Why did they not go in?

Did they try it but leave?

Are they bitter, or do they accept it?
 
Regrets can be a failure to insight the Divine Providence of God and that every point in life one is where God wants one to be. It is not so much about whatever the human heart is hankering after, as where one’s two feet are actually planted and firmly.

Regrets, however, are quite human failings and are experienced on ‘the other side’ as well…regrets perhaps about not marrying and having children. The important thing is to be where I am at … and to try not to get caught up in the “grass is greener” syndrome, which is about all it is. Longings can be a reflection of what St. Augustine spoke of “our hearts are restless, Lord, until they rest in Thee.” Our hearts can be almost like that butterfly that St. Teresa of Avila spoke of…and if you watch a butterfly, it flits here and there, then there and here and never staying long in one place…our hearts can be like that flitting around longing for something to hold us more than a few seconds, as it were…that longing can only be fulfilled in God - that is what will hold us forever and our hearts will finally be at Peace and rest.

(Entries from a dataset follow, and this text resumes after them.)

@[simp] theorem beginStep_a (s : State) : (s.beginStep).a = s.a := rfl
@[simp] theorem beginStep_x (s : State) : (s.beginStep).x = s.x := rfl
@[simp] theorem beginStep_y (s : State) : (s.beginStep).y = s.y := rfl
@[simp] theorem beginStep_sp (s : State) : (s.beginStep).sp = s.sp := rfl
@[simp] theorem beginStep_p (s : State) : (s.beginStep).p = s.p := rfl
@[simp] theorem beginStep_pc (s : State) : (s.beginStep).pc = s.pc := rfl
@[simp] theorem beginStep_run (s : State) : (s.beginStep).run = s.run := rfl
@[simp] theorem beginStep_ram (s : State) : (s.beginStep).ram = s.ram := rfl
@[simp] theorem beginStep_prgRam (s : State) : (s.beginStep).prgRam = s.prgRam := rfl
@[simp] theorem beginStep_vram (s : State) : (s.beginStep).vram = s.vram := rfl
@[simp] theorem beginStep_palette (s : State) : (s.beginStep).palette = s.palette := rfl
@[simp] theorem beginStep_mapper (s : State) : (s.beginStep).mapper = s.mapper := rfl
@[simp] theorem beginStep_prgSize (s : State) : (s.beginStep).prgSize = s.prgSize := rfl
@[simp] theorem beginStep_prgRom (s : State) : (s.beginStep).prgRom = s.prgRom := rfl
@[simp] theorem beginStep_chrRom (s : State) : (s.beginStep).chrRom = s.chrRom := rfl
@[simp] theorem beginStep_mirroring (s : State) : (s.beginStep).mirroring = s.mirroring := rfl
@[simp] theorem beginStep_gfx (s : State) : (s.beginStep).gfx = s.gfx := rfl
@[simp] theorem beginStep_events (s : State) : (s.beginStep).events = [] := rfl
@[simp] theorem beginStep_outcome (s : State) : (s.beginStep).outcome = none := rfl

end Sys2Proof.Machine.State
end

I have actually entered two convents, one a monastery, in my life of 62 almost 63 years…one in my teens, the other in my forties…now and then I hanker after the peace and quiet and ideal surroundings of it all and that is where my heart is leaning…although my two feet remain firmly planted in this life I live - this fall down, get up, fall down get up life.😃 …and sooner or later I drag my leaning illusioned heart over to where my two feet are planted…sooner or later.

Blessings - Barb
 
I have actually entered two convents, one a monastery, in my life of 62 almost 63 years…one in my teens, the other in my forties…now and then I hanker after the peace and quiet and ideal surroundings of it all and that is where my heart is leaning…although my two feet remain firmly planted in this life I live - this fall down, get up, fall down get up life.😃 …and sooner or later I drag my leaning illusioned heart over to where my two feet are planted…sooner or later.

Blessings - Barb
Don’t be sure it’s too late, Barb. A woman got professed in the Redemptoristine nuns in Esopus NY when she was in her 60’s. She has a well-known blog, now. In surfing the web, I see an awful lot of candidates who are at least in their 50’s and I suspect older. One just made full profession in the Benedictines of Perp Adoration in Clyde, MO.

Older vocations appear to be the norm in England, by the way, if you’d consider this. Most sisters/nuns live a long time-their life span is much longer than the average woman’s.

I think that it helps to be in good health and fit, and do a fair amount of visiting and getting acquainted before Broaching the Subject.

There’s a lady in my aerobics class who is 85 and who does very well, thank you!
 
Don’t be sure it’s too late, Barb. A woman got professed in the Redemptoristine nuns in Esopus NY when she was in her 60’s. She has a well-known blog, now. In surfing the web, I see an awful lot of candidates who are at least in their 50’s and I suspect older. One just made full profession in the Benedictines of Perp Adoration in Clyde, MO.

Older vocations appear to be the norm in England, by the way, if you’d consider this. Most sisters/nuns live a long time-their life span is much longer than the average woman’s.

I think that it helps to be in good health and fit, and do a fair amount of visiting and getting acquainted before Broaching the Subject.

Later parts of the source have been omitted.